Recorded data:

......

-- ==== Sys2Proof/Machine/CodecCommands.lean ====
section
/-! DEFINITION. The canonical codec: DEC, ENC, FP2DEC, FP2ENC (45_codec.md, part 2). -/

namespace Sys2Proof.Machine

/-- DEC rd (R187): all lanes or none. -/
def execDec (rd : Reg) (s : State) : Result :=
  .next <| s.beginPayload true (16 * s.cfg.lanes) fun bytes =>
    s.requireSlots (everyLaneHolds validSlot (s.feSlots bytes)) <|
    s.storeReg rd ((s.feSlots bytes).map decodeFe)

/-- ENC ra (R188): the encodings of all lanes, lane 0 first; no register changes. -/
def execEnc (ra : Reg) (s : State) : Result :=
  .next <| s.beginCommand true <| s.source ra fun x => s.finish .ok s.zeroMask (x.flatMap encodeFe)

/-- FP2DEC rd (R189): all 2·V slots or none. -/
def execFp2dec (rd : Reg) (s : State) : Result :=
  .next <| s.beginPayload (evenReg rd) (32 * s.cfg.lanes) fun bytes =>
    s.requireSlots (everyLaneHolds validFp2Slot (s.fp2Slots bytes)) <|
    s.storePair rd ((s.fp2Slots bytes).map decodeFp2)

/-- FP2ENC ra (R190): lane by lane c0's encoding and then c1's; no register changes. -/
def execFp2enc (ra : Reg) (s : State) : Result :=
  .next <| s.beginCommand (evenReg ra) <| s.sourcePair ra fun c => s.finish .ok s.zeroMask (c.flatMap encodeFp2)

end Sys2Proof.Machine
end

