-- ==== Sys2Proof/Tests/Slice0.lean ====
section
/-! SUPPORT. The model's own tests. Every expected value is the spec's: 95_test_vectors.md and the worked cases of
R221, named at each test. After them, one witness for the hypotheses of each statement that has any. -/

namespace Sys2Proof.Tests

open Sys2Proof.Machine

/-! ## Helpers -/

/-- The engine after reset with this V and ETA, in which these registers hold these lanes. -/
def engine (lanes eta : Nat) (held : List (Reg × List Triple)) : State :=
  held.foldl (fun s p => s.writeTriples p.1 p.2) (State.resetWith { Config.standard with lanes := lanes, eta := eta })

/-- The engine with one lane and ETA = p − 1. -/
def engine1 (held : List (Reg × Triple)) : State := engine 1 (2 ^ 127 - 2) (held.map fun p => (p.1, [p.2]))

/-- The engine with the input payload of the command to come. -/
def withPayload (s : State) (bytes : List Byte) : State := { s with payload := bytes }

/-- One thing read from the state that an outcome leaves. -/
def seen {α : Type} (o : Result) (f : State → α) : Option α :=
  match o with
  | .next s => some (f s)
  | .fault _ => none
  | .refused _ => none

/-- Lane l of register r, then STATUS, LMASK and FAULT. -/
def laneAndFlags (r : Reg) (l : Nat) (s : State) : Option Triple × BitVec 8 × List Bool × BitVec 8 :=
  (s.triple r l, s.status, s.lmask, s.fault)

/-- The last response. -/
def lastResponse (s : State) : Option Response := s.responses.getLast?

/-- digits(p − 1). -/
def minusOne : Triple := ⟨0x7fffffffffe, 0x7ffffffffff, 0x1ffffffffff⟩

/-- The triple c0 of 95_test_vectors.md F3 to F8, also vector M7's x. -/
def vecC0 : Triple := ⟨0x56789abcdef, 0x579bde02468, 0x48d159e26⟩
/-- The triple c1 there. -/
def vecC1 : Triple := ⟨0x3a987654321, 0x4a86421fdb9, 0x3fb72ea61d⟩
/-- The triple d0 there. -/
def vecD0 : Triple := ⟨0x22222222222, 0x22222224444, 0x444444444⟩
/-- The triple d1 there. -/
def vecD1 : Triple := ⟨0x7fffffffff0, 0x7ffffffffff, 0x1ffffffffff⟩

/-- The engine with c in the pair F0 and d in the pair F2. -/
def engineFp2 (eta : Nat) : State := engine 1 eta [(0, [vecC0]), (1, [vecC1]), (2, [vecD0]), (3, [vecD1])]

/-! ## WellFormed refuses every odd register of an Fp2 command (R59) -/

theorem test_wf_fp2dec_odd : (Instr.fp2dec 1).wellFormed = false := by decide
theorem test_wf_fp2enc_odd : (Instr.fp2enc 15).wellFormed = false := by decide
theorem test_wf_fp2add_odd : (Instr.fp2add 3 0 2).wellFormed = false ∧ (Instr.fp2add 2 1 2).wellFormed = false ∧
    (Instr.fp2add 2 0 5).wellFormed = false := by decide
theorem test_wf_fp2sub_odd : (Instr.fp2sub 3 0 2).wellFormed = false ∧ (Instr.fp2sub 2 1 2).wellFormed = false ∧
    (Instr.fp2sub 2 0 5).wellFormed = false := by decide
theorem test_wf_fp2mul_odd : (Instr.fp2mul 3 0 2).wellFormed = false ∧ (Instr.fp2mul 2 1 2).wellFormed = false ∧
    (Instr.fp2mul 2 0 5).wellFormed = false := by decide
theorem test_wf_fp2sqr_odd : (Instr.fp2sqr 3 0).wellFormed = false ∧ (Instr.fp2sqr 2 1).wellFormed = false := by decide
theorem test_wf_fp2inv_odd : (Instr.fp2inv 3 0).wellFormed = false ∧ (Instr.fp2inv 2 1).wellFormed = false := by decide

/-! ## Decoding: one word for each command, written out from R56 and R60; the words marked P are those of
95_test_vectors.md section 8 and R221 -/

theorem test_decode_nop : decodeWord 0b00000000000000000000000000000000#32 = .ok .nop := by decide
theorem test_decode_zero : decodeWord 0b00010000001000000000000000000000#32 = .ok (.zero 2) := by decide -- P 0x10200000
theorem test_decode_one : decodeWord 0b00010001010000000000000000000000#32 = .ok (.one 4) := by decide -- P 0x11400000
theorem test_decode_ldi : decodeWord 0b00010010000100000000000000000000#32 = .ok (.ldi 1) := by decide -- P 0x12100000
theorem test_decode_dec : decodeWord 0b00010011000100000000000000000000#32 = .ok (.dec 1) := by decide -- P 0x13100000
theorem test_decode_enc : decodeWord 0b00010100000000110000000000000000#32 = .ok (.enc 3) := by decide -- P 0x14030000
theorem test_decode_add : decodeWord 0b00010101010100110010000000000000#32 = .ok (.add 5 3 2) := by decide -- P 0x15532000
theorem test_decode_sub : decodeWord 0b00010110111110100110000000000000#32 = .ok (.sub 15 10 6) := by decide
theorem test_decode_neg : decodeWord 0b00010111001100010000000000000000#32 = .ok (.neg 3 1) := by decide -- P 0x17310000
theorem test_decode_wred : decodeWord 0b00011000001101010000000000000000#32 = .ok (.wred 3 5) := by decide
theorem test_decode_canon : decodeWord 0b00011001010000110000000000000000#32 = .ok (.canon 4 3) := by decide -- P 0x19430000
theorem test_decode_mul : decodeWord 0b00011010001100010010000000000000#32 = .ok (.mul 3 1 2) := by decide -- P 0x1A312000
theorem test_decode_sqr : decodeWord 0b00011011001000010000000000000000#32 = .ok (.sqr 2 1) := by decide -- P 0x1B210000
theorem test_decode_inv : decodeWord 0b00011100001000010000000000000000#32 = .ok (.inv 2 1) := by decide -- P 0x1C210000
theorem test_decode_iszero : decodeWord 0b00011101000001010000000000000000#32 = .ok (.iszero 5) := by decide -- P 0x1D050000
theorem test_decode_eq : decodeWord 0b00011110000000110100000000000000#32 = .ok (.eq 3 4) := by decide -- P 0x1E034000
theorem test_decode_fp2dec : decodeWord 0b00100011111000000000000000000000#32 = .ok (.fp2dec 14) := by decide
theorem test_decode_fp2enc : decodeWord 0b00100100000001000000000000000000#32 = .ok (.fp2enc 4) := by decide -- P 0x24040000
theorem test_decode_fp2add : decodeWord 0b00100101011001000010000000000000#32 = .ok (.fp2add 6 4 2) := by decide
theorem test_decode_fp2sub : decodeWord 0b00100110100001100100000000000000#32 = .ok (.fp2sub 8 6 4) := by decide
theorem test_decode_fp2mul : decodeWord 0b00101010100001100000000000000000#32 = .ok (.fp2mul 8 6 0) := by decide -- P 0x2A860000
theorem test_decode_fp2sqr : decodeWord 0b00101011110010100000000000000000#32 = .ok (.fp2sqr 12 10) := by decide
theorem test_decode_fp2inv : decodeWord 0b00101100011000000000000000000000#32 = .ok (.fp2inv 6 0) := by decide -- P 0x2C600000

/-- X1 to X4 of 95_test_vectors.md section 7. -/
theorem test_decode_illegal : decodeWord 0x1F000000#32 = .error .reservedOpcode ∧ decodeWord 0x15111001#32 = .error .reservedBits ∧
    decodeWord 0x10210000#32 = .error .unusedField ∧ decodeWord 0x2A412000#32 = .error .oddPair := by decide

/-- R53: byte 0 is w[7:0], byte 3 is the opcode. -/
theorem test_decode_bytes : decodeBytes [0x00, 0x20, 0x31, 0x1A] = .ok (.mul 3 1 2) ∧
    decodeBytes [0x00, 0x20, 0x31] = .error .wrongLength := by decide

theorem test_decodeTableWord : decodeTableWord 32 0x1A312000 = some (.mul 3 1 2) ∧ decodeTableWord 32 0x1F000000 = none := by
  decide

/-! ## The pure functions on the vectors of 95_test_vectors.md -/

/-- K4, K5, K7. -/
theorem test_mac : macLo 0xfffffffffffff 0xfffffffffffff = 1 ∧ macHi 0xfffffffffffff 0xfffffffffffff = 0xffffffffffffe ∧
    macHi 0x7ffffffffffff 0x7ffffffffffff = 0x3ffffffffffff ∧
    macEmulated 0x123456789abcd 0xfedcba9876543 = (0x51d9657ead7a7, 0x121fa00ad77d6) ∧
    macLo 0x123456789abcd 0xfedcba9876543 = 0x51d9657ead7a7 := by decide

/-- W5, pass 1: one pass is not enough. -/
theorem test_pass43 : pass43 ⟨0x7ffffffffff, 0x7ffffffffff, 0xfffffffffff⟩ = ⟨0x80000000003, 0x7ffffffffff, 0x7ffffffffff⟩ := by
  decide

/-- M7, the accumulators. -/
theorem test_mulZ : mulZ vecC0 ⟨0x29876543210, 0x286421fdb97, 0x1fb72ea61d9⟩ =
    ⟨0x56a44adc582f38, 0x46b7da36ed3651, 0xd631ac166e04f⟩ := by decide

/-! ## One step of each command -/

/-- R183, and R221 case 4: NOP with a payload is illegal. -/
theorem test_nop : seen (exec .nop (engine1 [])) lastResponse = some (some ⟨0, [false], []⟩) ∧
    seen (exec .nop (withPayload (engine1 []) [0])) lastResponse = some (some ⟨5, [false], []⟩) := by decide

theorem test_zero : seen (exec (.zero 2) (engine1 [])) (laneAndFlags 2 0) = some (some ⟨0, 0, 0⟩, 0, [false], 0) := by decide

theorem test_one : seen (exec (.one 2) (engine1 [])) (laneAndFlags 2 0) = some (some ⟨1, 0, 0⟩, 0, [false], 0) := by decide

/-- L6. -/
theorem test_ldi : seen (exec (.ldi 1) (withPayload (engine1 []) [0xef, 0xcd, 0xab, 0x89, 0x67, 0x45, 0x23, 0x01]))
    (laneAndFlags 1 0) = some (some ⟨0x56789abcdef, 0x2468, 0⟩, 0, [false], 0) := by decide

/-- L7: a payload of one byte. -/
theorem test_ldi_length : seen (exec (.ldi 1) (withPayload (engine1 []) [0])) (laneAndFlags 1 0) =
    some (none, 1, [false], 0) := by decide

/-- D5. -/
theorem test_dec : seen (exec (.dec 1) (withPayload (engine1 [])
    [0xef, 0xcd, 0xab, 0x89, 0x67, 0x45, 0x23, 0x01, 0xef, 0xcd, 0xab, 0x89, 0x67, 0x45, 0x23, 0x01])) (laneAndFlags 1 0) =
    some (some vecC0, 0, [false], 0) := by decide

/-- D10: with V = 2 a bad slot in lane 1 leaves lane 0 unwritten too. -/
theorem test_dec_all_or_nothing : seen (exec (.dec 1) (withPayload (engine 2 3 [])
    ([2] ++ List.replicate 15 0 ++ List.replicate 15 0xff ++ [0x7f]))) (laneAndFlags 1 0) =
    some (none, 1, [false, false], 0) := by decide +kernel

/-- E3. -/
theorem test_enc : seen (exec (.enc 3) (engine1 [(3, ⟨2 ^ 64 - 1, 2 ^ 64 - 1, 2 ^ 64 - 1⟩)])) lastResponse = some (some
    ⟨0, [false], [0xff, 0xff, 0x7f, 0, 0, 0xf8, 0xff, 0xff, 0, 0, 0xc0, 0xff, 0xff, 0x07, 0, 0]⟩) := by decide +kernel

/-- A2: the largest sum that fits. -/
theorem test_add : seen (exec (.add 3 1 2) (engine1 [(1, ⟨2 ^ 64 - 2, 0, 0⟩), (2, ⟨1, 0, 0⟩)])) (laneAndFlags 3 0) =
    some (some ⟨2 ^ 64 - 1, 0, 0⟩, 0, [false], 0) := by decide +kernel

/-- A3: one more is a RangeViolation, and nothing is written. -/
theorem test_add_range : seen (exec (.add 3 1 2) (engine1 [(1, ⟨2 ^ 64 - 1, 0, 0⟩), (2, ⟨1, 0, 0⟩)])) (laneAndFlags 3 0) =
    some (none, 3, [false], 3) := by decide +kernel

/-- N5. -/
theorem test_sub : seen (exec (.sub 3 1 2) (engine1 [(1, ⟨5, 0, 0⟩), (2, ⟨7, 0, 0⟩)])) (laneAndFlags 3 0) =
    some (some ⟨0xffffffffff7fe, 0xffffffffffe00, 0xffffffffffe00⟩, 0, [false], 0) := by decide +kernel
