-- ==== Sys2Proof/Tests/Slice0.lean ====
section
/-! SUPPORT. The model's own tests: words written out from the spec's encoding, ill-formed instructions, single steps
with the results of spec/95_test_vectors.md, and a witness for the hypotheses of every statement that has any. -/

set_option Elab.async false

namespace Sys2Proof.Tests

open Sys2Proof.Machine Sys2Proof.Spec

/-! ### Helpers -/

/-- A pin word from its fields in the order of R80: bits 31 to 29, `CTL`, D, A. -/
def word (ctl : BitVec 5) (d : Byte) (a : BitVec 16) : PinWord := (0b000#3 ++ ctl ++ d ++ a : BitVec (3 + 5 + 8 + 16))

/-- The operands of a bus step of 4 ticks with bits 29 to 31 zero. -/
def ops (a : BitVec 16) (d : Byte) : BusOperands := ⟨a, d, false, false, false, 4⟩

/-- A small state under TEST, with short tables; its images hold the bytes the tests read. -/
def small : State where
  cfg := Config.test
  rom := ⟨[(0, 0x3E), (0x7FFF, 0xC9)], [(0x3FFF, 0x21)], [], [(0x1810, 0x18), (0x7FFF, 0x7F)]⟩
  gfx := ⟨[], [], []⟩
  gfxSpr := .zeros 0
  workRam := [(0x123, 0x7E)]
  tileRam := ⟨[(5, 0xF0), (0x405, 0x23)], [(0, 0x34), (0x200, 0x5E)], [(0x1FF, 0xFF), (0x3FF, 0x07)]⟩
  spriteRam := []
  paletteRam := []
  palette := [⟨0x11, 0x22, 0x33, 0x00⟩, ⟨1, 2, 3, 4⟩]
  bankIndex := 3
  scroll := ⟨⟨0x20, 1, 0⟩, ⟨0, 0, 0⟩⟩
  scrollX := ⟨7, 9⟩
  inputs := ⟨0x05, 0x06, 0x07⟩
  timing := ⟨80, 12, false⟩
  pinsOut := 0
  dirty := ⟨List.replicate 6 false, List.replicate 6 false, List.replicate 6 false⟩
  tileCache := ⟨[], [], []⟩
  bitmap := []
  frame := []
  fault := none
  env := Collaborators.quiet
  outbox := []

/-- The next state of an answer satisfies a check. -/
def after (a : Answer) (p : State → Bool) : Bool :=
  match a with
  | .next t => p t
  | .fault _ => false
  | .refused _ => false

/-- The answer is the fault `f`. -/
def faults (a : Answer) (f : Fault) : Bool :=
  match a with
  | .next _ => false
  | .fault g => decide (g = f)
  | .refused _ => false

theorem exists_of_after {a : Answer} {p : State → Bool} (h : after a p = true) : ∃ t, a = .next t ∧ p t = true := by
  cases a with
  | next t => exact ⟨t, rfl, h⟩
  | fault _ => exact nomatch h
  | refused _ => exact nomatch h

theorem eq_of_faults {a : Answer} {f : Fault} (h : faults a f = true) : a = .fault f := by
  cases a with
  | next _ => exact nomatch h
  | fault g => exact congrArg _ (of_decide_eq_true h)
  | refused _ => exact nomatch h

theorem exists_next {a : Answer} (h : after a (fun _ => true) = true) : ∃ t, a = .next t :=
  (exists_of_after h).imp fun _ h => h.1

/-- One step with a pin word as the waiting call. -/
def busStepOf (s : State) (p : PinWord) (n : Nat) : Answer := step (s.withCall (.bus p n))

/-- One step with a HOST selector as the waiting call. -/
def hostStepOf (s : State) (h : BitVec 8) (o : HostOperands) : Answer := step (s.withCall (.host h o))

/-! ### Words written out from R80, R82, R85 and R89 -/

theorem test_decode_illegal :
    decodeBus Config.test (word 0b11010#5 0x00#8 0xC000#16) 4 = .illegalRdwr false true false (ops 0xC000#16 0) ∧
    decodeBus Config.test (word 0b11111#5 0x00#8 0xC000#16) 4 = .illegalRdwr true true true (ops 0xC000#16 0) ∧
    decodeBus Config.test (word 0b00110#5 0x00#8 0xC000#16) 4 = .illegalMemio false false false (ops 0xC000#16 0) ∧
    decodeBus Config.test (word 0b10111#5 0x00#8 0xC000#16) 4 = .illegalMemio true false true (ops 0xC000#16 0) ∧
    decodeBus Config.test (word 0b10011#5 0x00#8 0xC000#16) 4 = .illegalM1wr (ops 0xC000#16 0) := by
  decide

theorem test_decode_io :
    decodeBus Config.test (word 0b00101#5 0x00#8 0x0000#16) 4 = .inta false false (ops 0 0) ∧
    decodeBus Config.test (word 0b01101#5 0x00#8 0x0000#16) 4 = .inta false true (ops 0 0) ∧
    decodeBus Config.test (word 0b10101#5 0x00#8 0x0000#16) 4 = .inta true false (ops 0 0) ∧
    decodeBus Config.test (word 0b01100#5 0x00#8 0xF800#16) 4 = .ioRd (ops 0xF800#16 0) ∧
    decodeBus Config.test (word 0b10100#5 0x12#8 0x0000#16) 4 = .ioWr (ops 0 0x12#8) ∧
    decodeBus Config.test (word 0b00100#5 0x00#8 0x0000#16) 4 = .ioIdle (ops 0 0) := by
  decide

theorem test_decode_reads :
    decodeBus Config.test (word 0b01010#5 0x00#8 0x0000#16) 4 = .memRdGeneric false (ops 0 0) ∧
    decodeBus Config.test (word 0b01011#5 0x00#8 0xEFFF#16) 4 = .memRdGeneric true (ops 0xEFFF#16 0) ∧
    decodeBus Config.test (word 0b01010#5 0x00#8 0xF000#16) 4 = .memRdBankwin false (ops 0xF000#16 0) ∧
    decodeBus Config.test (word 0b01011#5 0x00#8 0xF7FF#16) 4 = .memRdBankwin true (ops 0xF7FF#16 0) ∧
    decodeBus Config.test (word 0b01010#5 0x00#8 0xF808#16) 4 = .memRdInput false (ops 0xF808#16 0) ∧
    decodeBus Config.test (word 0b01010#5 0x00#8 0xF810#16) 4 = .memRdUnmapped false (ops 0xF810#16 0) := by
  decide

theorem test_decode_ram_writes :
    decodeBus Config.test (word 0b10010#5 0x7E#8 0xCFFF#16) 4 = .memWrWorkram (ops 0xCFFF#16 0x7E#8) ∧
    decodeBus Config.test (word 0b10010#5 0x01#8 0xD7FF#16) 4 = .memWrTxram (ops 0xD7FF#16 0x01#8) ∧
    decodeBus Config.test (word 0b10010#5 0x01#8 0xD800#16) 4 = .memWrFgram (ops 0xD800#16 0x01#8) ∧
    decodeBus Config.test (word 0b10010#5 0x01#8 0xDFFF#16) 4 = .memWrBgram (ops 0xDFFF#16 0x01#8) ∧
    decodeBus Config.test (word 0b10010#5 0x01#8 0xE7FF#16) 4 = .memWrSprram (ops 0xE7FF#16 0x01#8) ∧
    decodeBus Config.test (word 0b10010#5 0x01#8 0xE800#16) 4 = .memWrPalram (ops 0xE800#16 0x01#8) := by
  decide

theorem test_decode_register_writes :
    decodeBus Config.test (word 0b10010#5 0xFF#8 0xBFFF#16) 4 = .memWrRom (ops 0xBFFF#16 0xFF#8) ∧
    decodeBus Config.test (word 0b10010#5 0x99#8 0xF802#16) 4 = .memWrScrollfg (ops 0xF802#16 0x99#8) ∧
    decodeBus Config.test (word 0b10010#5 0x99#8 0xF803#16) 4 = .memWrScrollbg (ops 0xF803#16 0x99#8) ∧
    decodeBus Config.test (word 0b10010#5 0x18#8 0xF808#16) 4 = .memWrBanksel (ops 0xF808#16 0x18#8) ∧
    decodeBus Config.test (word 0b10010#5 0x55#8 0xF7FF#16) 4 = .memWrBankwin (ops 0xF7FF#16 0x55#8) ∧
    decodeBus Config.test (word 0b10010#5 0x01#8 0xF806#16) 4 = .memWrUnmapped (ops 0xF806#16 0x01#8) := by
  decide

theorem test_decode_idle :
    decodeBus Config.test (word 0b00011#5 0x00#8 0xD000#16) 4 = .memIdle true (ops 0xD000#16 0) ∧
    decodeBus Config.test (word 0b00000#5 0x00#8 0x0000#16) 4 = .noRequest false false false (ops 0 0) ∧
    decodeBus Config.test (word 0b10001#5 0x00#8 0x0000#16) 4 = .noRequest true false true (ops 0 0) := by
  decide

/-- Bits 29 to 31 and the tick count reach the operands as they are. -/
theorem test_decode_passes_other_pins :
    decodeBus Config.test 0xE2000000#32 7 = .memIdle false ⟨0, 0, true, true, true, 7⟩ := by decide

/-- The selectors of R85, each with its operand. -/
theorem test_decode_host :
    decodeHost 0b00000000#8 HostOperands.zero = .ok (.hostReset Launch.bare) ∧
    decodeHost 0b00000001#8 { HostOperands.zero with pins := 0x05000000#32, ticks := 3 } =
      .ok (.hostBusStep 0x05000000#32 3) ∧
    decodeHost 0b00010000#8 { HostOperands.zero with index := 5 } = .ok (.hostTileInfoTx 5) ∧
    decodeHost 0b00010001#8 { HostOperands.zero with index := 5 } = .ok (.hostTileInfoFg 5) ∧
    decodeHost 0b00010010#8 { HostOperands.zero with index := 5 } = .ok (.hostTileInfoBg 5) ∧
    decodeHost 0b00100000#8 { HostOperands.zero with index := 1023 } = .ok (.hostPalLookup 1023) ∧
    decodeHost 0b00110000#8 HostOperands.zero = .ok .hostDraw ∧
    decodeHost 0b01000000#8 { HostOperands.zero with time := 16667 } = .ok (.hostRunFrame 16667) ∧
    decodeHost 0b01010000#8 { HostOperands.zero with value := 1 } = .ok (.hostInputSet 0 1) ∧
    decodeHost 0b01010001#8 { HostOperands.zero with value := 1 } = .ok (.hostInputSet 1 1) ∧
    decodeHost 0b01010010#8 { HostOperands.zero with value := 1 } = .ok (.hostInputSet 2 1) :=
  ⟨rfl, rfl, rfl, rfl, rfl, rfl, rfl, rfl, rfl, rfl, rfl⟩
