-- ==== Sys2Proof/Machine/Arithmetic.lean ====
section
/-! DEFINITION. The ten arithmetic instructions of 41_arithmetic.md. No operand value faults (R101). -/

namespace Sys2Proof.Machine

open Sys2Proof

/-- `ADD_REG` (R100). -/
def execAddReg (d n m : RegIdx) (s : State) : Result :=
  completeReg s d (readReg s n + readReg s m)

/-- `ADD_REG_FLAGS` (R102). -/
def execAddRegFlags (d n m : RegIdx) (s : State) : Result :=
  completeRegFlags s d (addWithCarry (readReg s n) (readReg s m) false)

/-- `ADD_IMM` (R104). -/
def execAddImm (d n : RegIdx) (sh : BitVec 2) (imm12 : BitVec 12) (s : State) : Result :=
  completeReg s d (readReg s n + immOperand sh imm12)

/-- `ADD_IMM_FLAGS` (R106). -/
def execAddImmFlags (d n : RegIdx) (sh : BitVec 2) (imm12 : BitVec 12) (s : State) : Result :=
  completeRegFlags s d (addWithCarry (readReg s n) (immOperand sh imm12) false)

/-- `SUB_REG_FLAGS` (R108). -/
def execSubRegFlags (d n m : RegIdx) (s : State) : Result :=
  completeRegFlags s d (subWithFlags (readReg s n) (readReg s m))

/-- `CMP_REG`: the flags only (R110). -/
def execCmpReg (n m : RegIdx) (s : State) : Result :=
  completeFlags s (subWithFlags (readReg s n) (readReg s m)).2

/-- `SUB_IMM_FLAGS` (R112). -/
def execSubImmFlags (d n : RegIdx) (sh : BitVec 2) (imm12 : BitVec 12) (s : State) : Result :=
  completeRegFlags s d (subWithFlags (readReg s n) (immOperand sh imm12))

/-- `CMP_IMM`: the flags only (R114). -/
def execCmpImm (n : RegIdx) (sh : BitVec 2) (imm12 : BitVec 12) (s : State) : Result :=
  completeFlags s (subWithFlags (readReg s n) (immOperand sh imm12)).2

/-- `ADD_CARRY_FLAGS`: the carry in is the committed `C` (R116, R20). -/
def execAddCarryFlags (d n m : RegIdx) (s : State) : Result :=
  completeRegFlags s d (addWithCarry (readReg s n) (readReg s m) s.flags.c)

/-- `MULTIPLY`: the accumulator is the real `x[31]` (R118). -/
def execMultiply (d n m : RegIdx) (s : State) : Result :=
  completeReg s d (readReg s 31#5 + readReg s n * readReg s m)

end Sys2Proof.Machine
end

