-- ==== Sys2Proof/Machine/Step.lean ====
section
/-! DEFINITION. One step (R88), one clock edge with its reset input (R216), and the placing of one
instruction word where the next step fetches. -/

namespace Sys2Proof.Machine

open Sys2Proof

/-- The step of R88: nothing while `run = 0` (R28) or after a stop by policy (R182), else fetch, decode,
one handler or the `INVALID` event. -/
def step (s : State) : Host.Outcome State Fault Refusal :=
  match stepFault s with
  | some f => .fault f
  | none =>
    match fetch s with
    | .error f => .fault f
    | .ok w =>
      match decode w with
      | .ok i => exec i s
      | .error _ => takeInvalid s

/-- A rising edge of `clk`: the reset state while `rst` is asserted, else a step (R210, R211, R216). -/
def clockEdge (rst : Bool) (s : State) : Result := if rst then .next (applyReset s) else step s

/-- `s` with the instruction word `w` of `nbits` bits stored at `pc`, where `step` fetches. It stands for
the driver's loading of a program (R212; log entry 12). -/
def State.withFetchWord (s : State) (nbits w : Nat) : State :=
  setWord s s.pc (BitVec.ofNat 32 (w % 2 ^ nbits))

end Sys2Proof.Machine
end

......

Required work: Reproduce verbatim the range of lines that opens the records and closes with the line containing "def execDec (rd". Omit everything after it.

Solution to this exercise:
-- ==== Sys2Proof/Machine/CodecCommands.lean ====
section
/-! DEFINITION. The canonical codec: DEC, ENC, FP2DEC, FP2ENC (45_codec.md, part 2). -/

namespace Sys2Proof.Machine

/-- DEC rd (R187): all lanes or none. -/
def execDec (rd : Reg) (s : State) : Result :=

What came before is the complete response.